Late last year American soldiers raided an insurgent headquarters in the northern Iraqi town of Sinjar. Inside they found a document—perhaps an application form that Abd al-Salam had filled out on his way into the country—on the letterhead of the "Mujahedin Shura Council." The document listed little beyond Abd al-Salam's birthday, his brother's phone number and his hometown. Yet as they analyzed the papers, American investigators were struck by one thing. Of the 606 militants cataloged in the Sinjar records, almost 19 percent had come to Iraq from Libya. Previous intelligence estimates had always held that the bulk of Iraq's foreign fighters come from Saudi Arabia. Indeed, the largest number of militants in the Sinjar records—244 of them—were Saudi nationals. But in per capita terms, Libyans represented a much higher percentage. Perhaps the most startling detail: of 112 Libyan fighters named in the papers, an astoundingly large number—52—had come from a single town of 50,000 people along the Mediterranean coast, called Darnah.
Earlier this month I traveled to Darnah to try to figure out why it was contributing such a large portion of its young men to fight the Americans in Iraq. A stunning natural landscape surrounds the town, nestled in the shadow of rust-colored limestone bluffs that overlook the sparkling Mediterranean. Yet the city's corniche is lined with a dreary procession of crumbling concrete tenements coated in a patina of chipped pastel paint. Libya's economy is dominated by the oil and gas sector, which accounts for 90 percent of the country's revenues, but little of that wealth has ever trickled down to Libya's eastern province. Government officials in Tripoli acknowledge in private conversations that the east has long been neglected. The discrepancy is a truth too obvious for Darnah residents to deny, even given the hazards of speaking openly in Muammar Kaddafi's police state. "What have we gotten from this government?" asks Abd al-Hamid bin-Ali. One telling detail in the Sinjar documents: of the Libyans who listed their "work" in Iraq, more than 85 percent volunteered for suicide missions—a significantly larger fraction than any other country but Morocco.

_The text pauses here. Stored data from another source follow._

-- ==== Sys2Proof/Machine/PartsTime.lean ====
section
/-! DEFINITION. The parts of the state of the GNSS baseband (chapter 12) and the timebase (13), and what their commands
carry. -/
namespace Sys2Proof.Machine

/-! What a measurement epoch brings: the outputs of the correlators, the least-squares solver and the ambiguity search,
for which chapter 12 gives no computation (log 40). -/

/-- A tracked channel's measurement at the epoch (Table 12-8); `flags` bits 15, 14, 13, 12, 8 and 3 of Table 12-9;
`jump` the phase jump in cycles over a coast that has ended; `el` the satellite's elevation in degrees. -/
structure GMeas where
  chan : Nat
  sys : Nat
  sat : Nat
  sig : Nat
  ant : Nat
  flags : Nat
  range : Nat
  phase : Int
  doppler : Int
  cn0 : Nat
  rangeSd : Nat
  phaseSd : Nat
  jump : Rat
  el : Rat
  deriving DecidableEq, Repr

/-- A least-squares solution with its residual test statistic and the satellite that fits worst. -/
structure GSol where
  sats : List Nat
  stat : Rat
  worst : Nat
  /-- latitude, longitude in 10^-9 degrees -/
  lat : Int
  lon : Int
  h : Rat
  /-- velocity N, E, D -/
  vel : List Rat
  sH : Rat
  sV : Rat
  sVel : Rat
  pdop : Rat
  /-- clock offset ns and drift ps/s -/
  clock : Int
  drift : Int
  deriving DecidableEq, Repr

/-- The ambiguity search of a baseline: satellites in carrier lock on both antennas for 2 s, ratio of the second-best to
the best residual sum, fixed vector N, E, D, double-difference RMS in cycles, line bias. -/
structure GBase where
  ant : Nat
  sats : Nat
  ratio : Rat
  vec : List Rat
  rms : Rat
  bias : Rat
  deriving DecidableEq, Repr

/-- A satellite of the direction test (R321): line of sight N, E, D, measured single differences by antenna, cycles. -/
structure GDir where
  id : Nat
  los : List Rat
  phi : List (Nat × Rat)
  deriving DecidableEq, Repr

/-- A measurement epoch (R308). -/
structure GEpoch where
  t : Nat
  meas : List GMeas
  /-- solutions with 0, 1 and 2 satellites excluded -/
  sols : List GSol
  bases : List GBase
  /-- rotation solved from two or more non-collinear fixed baselines: heading, pitch, roll -/
  rot : List Rat
  /-- their standard deviations; heave of the reference centre, high-passed at 0.02 Hz -/
  rotSd : List Rat
  heave : Rat
  dirs : List GDir
  /-- magnitude-bit duty of the ports -/
  duty : List Rat
  deriving DecidableEq, Repr

/-- A sample port (R295, R319). -/
structure GPort where
  /-- conditions of R295 that hold: bit 0 no clock, 1 off frequency, 2 duty stuck, 3 front end (R298); reset 0 -/
  cond : Nat := 0
  fault : Bool := false
  /-- device time since which none has held -/
  okFrom : Option Nat := none
  /-- clock offset ppm and duty, 3644h; reset 0 -/
  ppm : Rat := 0
  duty : Rat := 0
  /-- device time since which the duty is out of limits, the C/N0 drop holds -/
  dutyFrom : Option Nat := none
  dropFrom : Option Nat := none
  /-- indicators power, C/N0, R319; reset false -/
  power : Bool := false
  cn0 : Bool := false
  /-- excluded by an indicator, R320 -/
  excl : Bool := false
  /-- the newest sample at a captured edge, I and Q, R293; reset none -/
  sample : Option (Int × Int) := none
  deriving DecidableEq, Repr

/-- What a component integrates over (R304). -/
inductive Integ where
  | codePeriod | dataBit | coherent (ms : Nat)
  deriving DecidableEq, Repr

/-- The loops of a tracking channel (R304, R305): the PLL's bandwidth in force, the FLL assisting, the carrier-aided DLL's
bandwidth, discriminator and spacing, what its data and pilot components integrate over, and the carrier (Hz) and code
(chip/s) of its oscillators; reset closed on nothing. -/
structure GLoop where
  pll : Rat := 0
  fll : Bool := false
  dll : Rat := 0
  doubleDelta : Bool := false
  spacing : Rat := 0
  data : Integ := .codePeriod
  pilot : Option Integ := none
  nco : Rat × Rat := (0, 0)
  deriving DecidableEq, Repr

/-- A sample clock pair (R294): rising edges counted at the newest capture, and the captures of the last 66 ms as edge count
and device time ns; reset none. -/
structure GClock where
  edges : Nat := 0
  caps : List (Nat × Rat) := []
  deriving DecidableEq, Repr

/-- A tracking channel (R303-R307). -/
structure GChan where
  sys : Nat := 0
  sat : Nat := 0
  sig : Nat := 0
  ant : Nat := 0
  /-- 1 pulling in, 2 tracking, 3 coasting -/
  state : Nat := 1
  /-- device time from which the lock time counts, and the lock time held over a coast -/
  lockAt : Nat := 0
  coastAt : Nat := 0
  slip : Bool := false
  /-- consecutive side-peak checks, and the code moved, in half chips -/
  side : Nat := 0
  moved : Int := 0
  el : Rat := 0
  /-- bit synchronisation is found, and the loops, R304 -/
  bitSync : Bool := false
  loop : GLoop := {}
  deriving DecidableEq, Repr

/-- A detection that waits for lock (R299). -/
structure GDet where
  port : Nat
  sys : Nat
  sat : Nat
  sig : Nat
  until' : Nat
  deriving DecidableEq, Repr

/-- A snapshot (Table 12-13). -/
structure Snap where
  seq : Nat
  cause : Nat
  ms : Nat
  trigger : Nat
  ports : Nat
  /-- bytes 96-171 of the container, fixed at capture -/
  tail : List Byte
  /-- bytes 32-95 of the container, and by port the count of the first sample, in the run of the sample clocks that began at
  device time `era` -/
  first : List Byte := []
  from' : List (Nat × Nat) := []
  era : Nat := 0
  keep : Bool := false
  await : Bool := false
  deriving DecidableEq, Repr

/-- A navigation record (Table 12-10). -/
structure NavRec where
  seq : Nat
  sys : Nat
  sat : Nat
  sig : Nat
  msg : Nat
  first : Nat
  bits : Nat
  check : Nat
  ant : Nat
  bytes : List Byte
  deriving DecidableEq, Repr

/-- The GNSS baseband (chapter 12). -/
structure Gnss where
  ports : List (Nat × GPort) := []
  /-- clock pairs GCK0 (L1) and GCK1 (L5), R294; reset none -/
  clocks : List (Nat × GClock) := []
  /-- GFE_EN0, GFE_EN1 asserted, with the time of assertion, R296; reset none -/
  en : List (Nat × Nat) := []
  /-- the script is to run from this device time, R296, R297; reset none -/
  scriptDue : Option Nat := none
  /-- the next retry after a failure, R298; reset none -/
  retry : Option Nat := none
  /-- SPI transfers of the last run: chip select, address, value -/
  spi : List (Nat × Nat × Nat) := []
  chans : List (Nat × GChan) := []
  dets : List GDet := []
  /-- last measurement epoch, R308; reset 0 -/
  epoch : Nat := 0
  /-- the latest epoch had a valid position output, R309; reset false -/
  valid : Bool := false
  fixed : Bool := false
  /-- loss began, R327 -/
  lossAt : Option Nat := none
  lastSearch : Nat := 0
  cold : Bool := false
  /-- return hold; time since which there is no exclusion after the return -/
  hold : Bool := false
  cleanFrom : Nat := 0
  /-- field decided (bits 16-14 take it at the next frame) and time since which it is 000b; reset 001b -/
  field : Nat := 1
  nominalFrom : Option Nat := none
  /-- the offset offered to the timebase, R310; reset not offered -/
  offered : Bool := false
  offset : Int := 0
  /-- clock drift of the last solution, ps/s, R305; reset 0 -/
  drift : Int := 0
  /-- an exclusion under R308 at the latest epoch, Table 12-11; reset false -/
  excluded : Bool := false
  jammed : Nat := 0
  calmFrom : List (Nat × Nat) := []
  /-- coincident set, R322, R323 -/
  set : List Nat := []
  suspected : Bool := false
  lastSet : Nat := 0
  lastPair : Nat := 0
  spanFrom : Option Nat := none
  declared : Bool := false
  clearReq : Bool := false
  motion : Bool := false
  velInc : Rat := 0
  /-- velocity differences of 5 s; heading and yaw-rate integral of 10 s, R324 -/
  vels : List (Nat × List Rat) := []
  heads : List (Nat × Rat) := []
  yawInt : Rat := 0
  /-- fixed baselines by antenna: line bias and fixed vector, R315-R317 -/
  bases : List (Nat × (Rat × List Rat)) := []
  /-- C/N0 baselines by signal, antenna, elevation bin: sum of dB-Hz × s, and s, R319 -/
  base : List (Nat × (Rat × Rat)) := []
  /-- DRAM slots and archive, R328-R330; the sequence, kept through restart; reset 0 (DESIGN CHOICE, log 1) -/
  snaps : List (Nat × Snap) := []
  archive : List Snap := []
  snapSeq : Nat := 0
  /-- navigation queue, R312, and the next sequence -/
  nav : List NavRec := []
  navSeq : Nat := 0
  /-- newest checked message by system, satellite, message, with its time: ephemerides and almanac -/
  eph : List (Nat × (Nat × List Byte)) := []
  /-- vector mode acts, R305, with the antenna velocities that drive the channels, N, E, D m/s -/
  vector : Bool := false
  drive : List (Nat × List Rat) := []
  /-- position at Dormancy entry, and the time of the last check, R332 -/
  dormPos : Option (Int × Int × Rat) := none
  /-- latest valid position, R308; reset none -/
  lastPos : Option (Int × Int × Rat) := none
  dormCheck : Nat := 0
  /-- a Dormancy check has moved, Table 21-4 bit 2 -/
  moved : Bool := false
  /-- device time since which the baseband runs, for the time to first fix -/
  runFrom : Option Nat := none
  deriving DecidableEq, Repr

/-- An entry of the source table (R337-R344). -/
structure Src where
  /-- the last three measurements, oldest first: device time, θ ns -/
  meas : List (Nat × Rat) := []
  qualified : Bool := false
  refused : Bool := false
  /-- a measurement that waits for TIME_MEASUREMENT -/
  next : Option Rat := none
  /-- PPS: the last two edges, oldest first, ns; the edge last measured; an edge off the 1 s grid; the time of the last
  labelled edge -/
  edges : List Rat := []
  done : Option Rat := none
  off : Bool := false
  labelled : Nat := 0
  /-- single measurements beyond the jump threshold, discarded (R344); reset 0 -/
  outliers : Nat := 0
  deriving DecidableEq, Repr

/-- A grandmaster's dataset as an Announce carries it (R357). -/
structure Dataset where
  prio1 : Nat
  cls : Nat
  accuracy : Nat
  variance : Nat
  prio2 : Nat
  identity : Nat
  steps : Nat
  timeSource : Nat
  deriving DecidableEq, Repr

/-- PTP (R352-R357). -/
structure Ptp where
  /-- grandmaster in use, its port and the time of its last Announce and Sync; reset none -/
  gm : Option Dataset := none
  port : Nat := 0
  announced : Nat := 0
  synced : Nat := 0
  /-- last Sync: t1 and t2 ns -/
  sync : Option (Int × Int) := none
  /-- mean path delay ns, 3840h:0Dh; reset 0 -/
  delay : Rat := 0
  /-- mean link delay by port, peer profile; reset 0 -/
  link : List (Nat × Rat) := []
  /-- sequence numbers of this unit's Sync and Delay_Req -/
  syncSeq : Nat := 0
  delaySeq : Nat := 0
  /-- exchanges under way: (messageType, sequenceId, port) sent, and their egress times once read -/
  sent : List (Nat × Nat × Nat) := []
  times : List (Nat × Nat × Nat) := []
  /-- transmit timestamp queues of N0-N3: (messageType, sequenceId, time), and overflow flags -/
  queues : List (Nat × List (Nat × Nat × Nat)) := []
  overflow : Nat := 0
  lostNow : Nat := 0
  /-- Follow_Up messages sent: sequence, origin time -/
  followUps : List (Nat × Nat) := []
  /-- correctionField of the last forwarded event, 2^-16 ns -/
  forwarded : Int := 0
  deriving DecidableEq, Repr

/-- The timebase (chapter 13). -/
structure TimeB where
  /-- device time of the next frame boundary, R335; reset 1.25 ms -/
  next : Nat := 1250000
  srcs : List (Nat × Src) := []
  /-- entry in use 0-7, 8 the Lead over Halur; reset none -/
  use : Option Nat := none
  /-- rate term r and correction y, ppb, R342; reset 0 -/
  r : Rat := 0
  y : Rat := 0
  /-- time of the previous measurement of the source in use -/
  last : Option Nat := none
  theta : Rat := 0
  /-- consecutive measurements inside the lock threshold, locked, slewing, R348 -/
  inLock : Nat := 0
  locked : Bool := false
  slewing : Bool := false
  /-- measurements of the source in use for the next decision -/
  dec : List (Nat × Rat) := []
  /-- r_n while locked (time, r), R343, with the time from which the window counts; learned -/
  rates : List (Nat × Rat) := []
  learnFrom : Nat := 0
  learned : Bool := false
  rMean : Rat := 0
  /-- quality, reset 11b -/
  quality : Nat := 3
  /-- holdover began, R349; a loss whose holdover begins at the next frame -/
  holdFrom : Option Nat := none
  lost : Bool := false
  /-- step pending: second, Δ, and whether it is the initial set, R345, R347 -/
  step : Option (Nat × Int × Bool) := none
  lastStep : Int := 0
  refusedTheta : Int := 0
  /-- the initial set has taken place, R347; reset false -/
  initial : Bool := false
  /-- REF10 present, in use, R336; reset false -/
  ref10 : Bool := false
  onRef10 : Bool := false
  /-- PPS_OUT0, 1 squelched, high until, R350 -/
  squelch : Nat := 0
  ppsHigh : List (Nat × Nat) := []
  /-- TAI - UTC decoded from navigation data, and the announced change: end of its day, new value, R351 -/
  navTai : Option Int := none
  leap : Option (Nat × Int) := none
  ptp : Ptp := {}
  deriving DecidableEq, Repr

end Sys2Proof.Machine
end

However, it wasn't the US Marines fighting to keep the sea lanes open for commerce that put this region into a perpetual sneer; the Italian colonial failures did that along with an ongoing Islamist presence that has seen the Khadafi regime crack down from time to time (and which would explain why the region gets no revenues from the oil profits). But the things that got the proto-jihadis to act was witnessing the ongoing imagery from Iraq courtesy of al Jazeera and CNN, who broadcast Abu Ghraib imagery 24/7 along with a consistent stream of anti-war and anti-US sentiment.